In this film of Bolivar soy yo, this self-reflexivity of the film includes obsession with celebrity personalities. For example, the “actor” Santiago Miranda gets so obsessed with his role as Bolivar that he is unable to kill off his character. He keeps dressing the 19c uniform of Bolivar wherever he goes. He thinks he is Bolivar. “CUT CUT CUT! Bolivar didn’t die this way! I refuse to kill Bolivar in this or any other way!” A familiar example would be the famous Chinese actor of Zhang Guorong, whose suicide was due to his obsession with his last film which is a psychological thriller film, Yidukongjian. He could not go out of the depression and gloominess and ended up with death.

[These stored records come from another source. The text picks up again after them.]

/-- SRCH and the HOST moving in turn end a search from its candidate on: by induction on the candidates left, the HOST making room
again after each search step (R189). -/
theorem search_ends_in_turn {n : Nat} {s : State} {q : SearchCtx} {rest : List Move} (hs : s.search = some q)
    (hRoom : s.resq.length < Config.resDepth) (hn : q.cand.val + n = 1025) (hScript : s.script = inTurn n ++ rest) :
    ∃ k ≤ 2 * n, EndsSearch k s := by
  induction n generalizing s q with
  | zero => exact absurd hn (by have := q.cand.isLt; omega)
  | succ n ih =>
    rw [inTurn_succ, List.cons_append, List.cons_append] at hScript
    generalize hLater : inTurn n ++ rest = later at hScript ih
    obtain ⟨u, hu⟩ : ∃ u, srchStep (s.setScript (.takeResult :: later)) = u := ⟨_, rfl⟩
    have hProgress := srchStep_progress (s := s.setScript (.takeResult :: later)) hs hRoom
    have hScript' := srchStep_script (s.setScript (.takeResult :: later))
    have hCmdq := srchStep_cmdq (s.setScript (.takeResult :: later))
    have hStream := srchStep_stream (s.setScript (.takeResult :: later))
    have hRspq := srchStep_rspq (s.setScript (.takeResult :: later))
    rw [hu] at hProgress hScript' hCmdq hStream hRspq
    have hMove : makeMove .srch (s.setScript (.takeResult :: later)) = .next u := congrArg Host.Outcome.next hu
    obtain ⟨hNext, hLength⟩ := hProgress
    rcases hNext with hEnd | ⟨q', hq', hCand⟩
    · have hEnds : EndsSearch 0 u := ⟨u, rfl, u.qBusy_eq_false_iff.2 hEnd, rfl, rfl, rfl⟩
      exact ⟨1, by omega, hEnds.succ hScript hMove hCmdq hStream hRspq⟩
    · have hTaken : u.resq.tail.length < Config.resDepth := by
        rw [List.length_tail]
        exact lt_of_le_of_lt (Nat.sub_le_of_le_add hLength) hRoom
      obtain ⟨k, hk, hEnds⟩ := ih (s := (u.setScript later).takeResult) hq' hTaken (by omega) rfl
      have hEnds' : EndsSearch (k + 1) u := hEnds.succ hScript' rfl rfl rfl rfl
      exact ⟨k + 2, by omega, hEnds'.succ hScript hMove hCmdq hStream hRspq⟩

end Sys2Proof.Machine
end

section
/-! PROOFS. The HOST's transactions of single commands, and BRUTE's collection of a search's results (R47, R77, R185). -/

namespace Sys2Proof.Machine

/-- Taking the one word of a channel undoes its appending. -/
theorem State.takeResponse_respond {s : State} (h : s.rspq = []) (st : Status) (hi lo : BitVec 8) :
    (s.respond st hi lo).takeResponse = s := by
  rw [State.respond, State.pushResponse, State.takeResponse, h, List.nil_append, List.tail_cons, ← h]

theorem State.takeResult_pushResult {s : State} (h : s.resq = []) (r : ResWord) : (s.pushResult r).takeResult = s := by
  rw [State.pushResult, State.takeResult, h, List.nil_append, List.tail_cons, ← h]

theorem State.setSearch_none_of_idle {s : State} (h : s.search = none) : s.setSearch none = s := by
  rw [State.setSearch, ← h]

/-- One transaction on a core with no command waiting and no response untaken: the HOST gets the command's answer, and the core is
as the command left it. -/
theorem transact_of_respond {i : Instr} {s u : State} {st : Status} {hi lo : BitVec 8} (hCmdq : s.cmdq = [])
    (hRspq : s.rspq = []) (h : exec i s = .next (u.respond st hi lo)) (hu : u.rspq = s.rspq) :
    transact (encode i) s = some (rspWord st hi lo, u) := by
  have hOne : (u.respond st hi lo).rspq = [rspWord st hi lo] := by rw [State.respond_rspq, hu, hRspq, List.nil_append]
  rw [transact_of_exec (decode_encode i) hCmdq hRspq h hOne, State.takeResponse_respond (hu.trans hRspq)]

section
variable {fuel : Nat} {s u : State} {r : ResWord} (hStep : srchStep s = u.pushResult r) (hResq : u.resq = [])
include hStep hResq

/-- The collection ends with the END word (R77). -/
theorem collectSteps_of_end (hr : resEnd r = 1#1) : collectSteps (fuel + 1) s = some (([], r), u) := by
  simp [collectSteps, hStep, hResq, hr, State.takeResult_pushResult hResq]

/-- A HIT's key is collected before those of the later steps (R77). -/
theorem collectSteps_of_hit (hr : resEnd r = 0#1) {keys : List Nat} {e : ResWord} {t : State}
    (h : collectSteps fuel u = some ((keys, e), t)) :
    collectSteps (fuel + 1) s = some ((intOf (resVal r) :: keys, e), t) := by
  simp [collectSteps, hStep, hResq, hr, State.takeResult_pushResult hResq, h]

end

/-- A step that appends no word is passed over. -/
theorem collectSteps_of_no_word {fuel : Nat} {s u : State} (hStep : srchStep s = u) (hResq : u.resq = []) :
    collectSteps (fuel + 1) s = collectSteps fuel u := by
  simp [collectSteps, hStep, hResq]

/-- On a core with no result word untaken, the HOST collects the matches from the search's candidate on and the complete END, and
the core is then without the search: by induction on the candidates left. -/
theorem collectSteps_uncancelled {n : Nat} {s : State} {q : SearchCtx} (hResq : s.resq = []) (hCancel : s.cancel = false)
    (hn : q.cand.val + n = 1024) :
    ∃ keys, collectSteps (n + 1) (s.setSearch (some q)) = some ((keys, 0x8400), s.setSearch none) ∧
      keysBelow q.p q.c q.cand.val ++ keys = searchKeys q.p q.c := by
  have hRoom : (s.setSearch (some q)).resq.length < Config.resDepth := by simp [hResq, Config.resDepth]
  induction n generalizing q with
  | zero =>
    have hDone : q.cand.val = 1024 := hn
    refine ⟨[], collectSteps_of_end (srchStep_done rfl hRoom hDone) hResq (by decide), ?_⟩
    rw [List.append_nil, hDone]
    rfl
  | succ n ih =>
    have hlt : q.cand.val + 1 < 1025 := by omega
    obtain ⟨keys, hRest, hKeys⟩ := ih (q := ⟨q.p, q.c, ⟨q.cand.val + 1, hlt⟩⟩) (by simp only; omega) hRoom
    rw [keysBelow_succ, List.append_assoc] at hKeys
    by_cases hMatch : encrypt q.p (vecOf 10 q.cand.val) = q.c
    · have hKey : intOf (resVal (hitWord q.cand.val)) = q.cand.val := toNat_resVal_hitWord (by omega)
      refine ⟨q.cand.val :: keys, ?_, by simpa [hMatch] using hKeys⟩
      rw [collectSteps_of_hit (srchStep_hit rfl hRoom hCancel hMatch hlt) hResq (resEnd_hitWord _) hRest, hKey]
    · refine ⟨keys, ?_, by simpa [hMatch] using hKeys⟩
      exact (collectSteps_of_no_word (srchStep_miss (s := s.setSearch (some q)) rfl hCancel hMatch hlt) hResq).trans hRest

section
variable {s : State} (p c : Block) (hCmdq : s.cmdq = []) (hRspq : s.rspq = [])
include hCmdq hRspq

/-- On a core with no search running BRUTE is the collection from candidate 0. -/
theorem bruteOn_idle (hIdle : s.qBusy = false) : bruteOn p c s = collectSteps 1025 (s.setSearch (some ⟨p, c, 0⟩)) := by
  rw [bruteOn, transact_of_respond hCmdq hRspq (exec_search_idle p c s hIdle) rfl]
  exact if_pos (rspStatus_rspWord _ _ _)

/-- With a search running the SEARCH is answered `ERR_BUSY`, and there is nothing to collect (R182). -/
theorem bruteOn_busy (hBusy : s.qBusy = true) : bruteOn p c s = none := by
  rw [bruteOn, transact_of_respond hCmdq hRspq (exec_search_busy p c s hBusy) rfl]
  exact if_neg (by rw [rspStatus_rspWord]; decide)

end

/-- Of the words of one search the HOST collects the HITs' keys and the END; later words are not read (R77). -/
theorem collectSearch_hits_end {keys : List Nat} (hKeys : ∀ k ∈ keys, k < 1024) (inc : BitVec 1) (n : Nat)
    (later : List ResWord) :
    collectSearch (keys.map hitWord ++ endWord inc n :: later) = some (keys, endWord inc n) := by
  induction keys with
  | nil => simp [collectSearch]
  | cons k keys ih =>
    obtain ⟨hk, hRest⟩ := List.forall_mem_cons.1 hKeys
    have hKey : intOf (resVal (hitWord k)) = k := toNat_resVal_hitWord hk
    rw [List.map_cons, List.cons_append, collectSearch, if_neg (by rw [resEnd_hitWord]; decide), ih hRest, Option.map_some,
      hKey]
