-- ==== Sys2Proof/Syntax.lean ====
section
/-! DEFINITION. What the agents of the block can say: the 18 instructions of spec/opcode_table.json, the agents
(00_scope.md R8), their ports (30_encoding.md R82) and the steps they take (60_exceptions.md R257, 30_encoding.md R90). -/

namespace Sys2Proof

/-- One constructor per row of spec/opcode_table.json: the 12 operation words of 30_encoding.md R81, then the wire
patterns of R85 (sent by the block) and R88 (received by it). A received pattern holds its bytes in arrival order. -/
inductive Instr where
  | rbPut (b : Byte)
  | rbPerr
  | rbGet
  | rbHasdata
  | rbIsempty
  | rbIsfull
  | rbSlots
  | frQc
  | frTile (idx : HWord)
  | frStat
  | frCount
  | frOrigin
  | getImageCount
  | getImage (idx : HWord)
  | ready
  | countResp (r0 r1 : Byte)
  | tileHdr (x y : Byte)
  | payloadPixel (lo hi : Byte)
deriving DecidableEq, Repr

/-- The agents that take steps (R8). -/
inductive Agent where
  | prod
  | cons
  | caller
  | fr
  | host
  | disp
deriving DecidableEq, Repr, Inhabited

/-- The ports that operation words are issued on, named by the high nibble of OPC (R81, R82). -/
inductive Port where
  | producer
  | consumer
  | status
  | control
deriving DecidableEq, Repr

/-- The kinds of a link error that the receive side reports (R39, R241). -/
inductive LinkKind where
  | parity
  | framing
  | overrun
deriving DecidableEq, Repr

/-- A token of the RX stream (R39). -/
inductive Token where
  | byte (b : Byte)
  | linkErr (kind : LinkKind)
deriving DecidableEq, Repr

/-- One step of one agent (R8, R257): an operation word issued by an agent, a framer step, a token that HOST
appends to RXQ, HOST making the TX sink ready or not, HOST dropping a sent byte silently, and DISP's answer
(true: Ok, false: Err). -/
inductive AgentStep where
  | issue (a : Agent) (w : OpWord)
  | framer
  | hostSend (t : Token)
  | hostSink (ready : Bool)
  | hostDrop
  | dispAnswer (ok : Bool)
deriving DecidableEq, Repr, Inhabited

end Sys2Proof
end

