-- ==== Sys2Proof/Machine/State.lean ====
section
/-! DEFINITION. The state of the block as plain data (10_state.md R20 to R41), the reasons a step can stop, and the
state after reset. -/

namespace Sys2Proof.Machine

/-- A storage: (index, byte) pairs, indexes strictly rising. An index that is not listed is `unwritten` (R10, R22,
R36): it holds no value (log entry 20). -/
abbrev Memory := List Host.Cell

/-- A 16-bit register that is written one byte at a time; a byte that holds no value is `unwritten` (R34, log
entry 18). -/
structure PartWord where
  lo : Option Byte
  hi : Option Byte
deriving DecidableEq, Repr

/-- The framer's sequence state (R33, C11). -/
inductive Fsm where
  | idle
  | qcTx (k : Fin 2)
  | qcRx (k : Fin 2)
  | rtTx (k : Fin 4)
  | rtHdr (k : Fin 2)
  | rtRdy (m : Nat)
  | rtPay (m j : Nat)
  | rtDisp
  | rtWait
deriving DecidableEq, Repr

/-- The outcome of the last request, codes 0 to 3 in this order (R30, R242). -/
inductive OpResult where
  | none
  | ok
  | transferAborted
  | displayWriteError
deriving DecidableEq, Repr

/-- Which request was accepted last: 0 QueryCount, 1 RequestTile (R31). -/
inductive LastOp where
  | queryCount
  | requestTile
deriving DecidableEq, Repr

/-- The display's answer to a set_block (R215). -/
inductive Answer where
  | pending
  | ok
  | err
deriving DecidableEq, Repr

/-- One set_block call with its arguments and answer (R39, R215). -/
structure BlockWrite where
  x : HWord
  y : HWord
  w : HWord
  h : HWord
  px : List HWord
  answer : Answer
deriving DecidableEq, Repr

/-- The fault codes 1 to 6, in this order (R244). -/
inductive FaultCode where
  | rbPutFull
  | rbGetEmpty
  | frBusy
  | reserved
  | port
  | undefRead
deriving DecidableEq, Repr

/-- The set of fault codes (R38): for each code, whether it is in the set. -/
structure FaultSet where
  rbPutFull : Bool
  rbGetEmpty : Bool
  frBusy : Bool
  reserved : Bool
  port : Bool
  undefRead : Bool
deriving DecidableEq, Repr

/-- A result word handed back to the agent that issued the operation (R80). -/
structure Response where
  agent : Agent
  res : HWord
deriving DecidableEq, Repr

/-- The block's state (R20), with the environment's part that the model records (R39, R141). `cfg`, `issuer`,
`agenda`, `turn` and `draws` are the model's own. -/
structure State where
  /-- The parameters of R6: fixed when the block is built, carried here unchanged (log entry 1). -/
  cfg : Params
  /-- RBMem (R22). -/
  rbMem : Memory
  /-- The read cursor (R23), in 16 bits (log entry 14). -/
  rd : HWord
  /-- The write cursor (R24), in 16 bits (log entry 14). -/
  wr : HWord
  /-- link_err (R25). -/
  linkErr : Bool
  /-- fsm (R33). -/
  fsm : Fsm
  /-- result (R30). -/
  result : OpResult
  /-- last_op (R31). -/
  lastOp : LastOp
  /-- idx (R32); absent: unwritten. -/
  idx : Option HWord
  /-- count (R34). -/
  count : PartWord
  /-- count_valid (R34). -/
  countValid : Bool
  /-- ox (R35); absent: unwritten. -/
  ox : Option Byte
  /-- oy (R35); absent: unwritten. -/
  oy : Option Byte
  /-- origin_valid (R35). -/
  originValid : Bool
  /-- TB (R36). -/
  tb : Memory
  /-- The sticky fault set (R38). -/
  faults : FaultSet
  /-- RXQ (R39): the tokens the host has sent and the framer has not taken, oldest first. -/
  rxq : List Token
  /-- TXLOG (R39): the bytes the framer has emitted, oldest first. -/
  txlog : List Byte
  /-- DISPLOG (R39): the set_block calls, oldest first. -/
  displog : List BlockWrite
  /-- Whether the TX sink is ready (R141), set by HOST (R257) (log entry 8). -/
  txReady : Bool
  /-- The result words handed back, oldest first (R80, R287) (log entry 10). -/
  reslog : List Response
  /-- The agent whose operation word is being run (R82) (log entry 9). -/
  issuer : Agent
  /-- The agent steps given in advance, next first (log entry 3). -/
  agenda : List AgentStep
  /-- Where the free schedule stands (log entry 3). -/
  turn : Nat
  /-- How many draws have been made (R10, log entry 5). -/
  draws : Nat
deriving DecidableEq, Repr

/-- Why the machine stops with a fault. No rule of the spec stops the block (R243: a fault code does not); these two
are accesses to storage that does not exist (R60), and no state that meets `Inv` reaches one. -/
inductive Fault where
  /-- RB.PUT, RB.GET or the framer's VIA_RB receive at a cursor above MASK: safe (log entry 14). -/
  | noSlot
  /-- The framer's payload receive at an offset of PAYLOAD or more: safe (log entry 15). -/
  | noTileByte
deriving DecidableEq, Repr

/-- Why the model has no meaning for a step. -/
inductive Refusal where
  /-- An instruction without a meaning, by its mnemonic; raised by no arm of exec: safe. -/
  | notModelled (mnemonic : String)
  /-- Raised by `step` where `cfg` is outside the ranges of R6, whose configurations are refused: safe (log entry 16). -/
  | badConfig
  /-- Raised by a step of CONS where RX_PATH = VIA_RB: that agent does not exist and a configuration with it is
  refused (R8, R245): safe (log entry 16). -/
  | noSuchAgent
deriving DecidableEq, Repr

/-- What a step or a meaning answers. -/
abbrev Out := Host.Outcome State Fault Refusal

/-- The empty fault set. -/
def FaultSet.empty : FaultSet := ⟨false, false, false, false, false, false⟩

/-- The reset state of the block built with parameters `c` (R41, R270): the spec's values; the environment fields it
gives no value (`txReady`, `reslog`) and the model's own as log entries 3, 5, 8, 9 and 10 name them. -/
def State.resetFor (c : Params) : State where
  cfg := c
  rbMem := []
  rd := 0
  wr := 0
  linkErr := false
  fsm := .idle
  result := .none
  lastOp := .queryCount
  idx := none
  count := ⟨none, none⟩
  countValid := false
  ox := none
  oy := none
  originValid := false
  tb := []
  faults := FaultSet.empty
  rxq := []
  txlog := []
  displog := []
  txReady := true
  reslog := []
  issuer := .prod
  agenda := []
  turn := 0
  draws := 0

/-- The machine right after reset (R270), for the block `Config.built` (log entry 2). -/
def State.reset : State := State.resetFor Config.built

end Sys2Proof.Machine
end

Here is also a self-reflexivity of the prostitute.. From the words of the prostitute here, she always pretends to have the sexual pleasure during the intercourse with her customers. Prostate:”…” Santiago: does not want to do the falsity in the drama anymore. Actually, in my views, their professional nature are quietly the same, both of them have to do the things the society askes them to do.
Let’s move on to the power of mass media through the self-reflexivity of this film. He was invited to give a speech in fully nineteenth-century military uniform at an international summit of Bolivarian presidents. He said to the president
“You take care of the theater and I’ll take care of the politics!”
In this case, the Colombian president’s use of this soap-opera Bolivar is to use the proliferation of media to serve to the fictive nature of the state’s performance of power.
However, in Santiago’s speech, we could see the other side of this power: he became a threat of this political structure. He did not follow the scripts the president gave him and even kidnapped the president.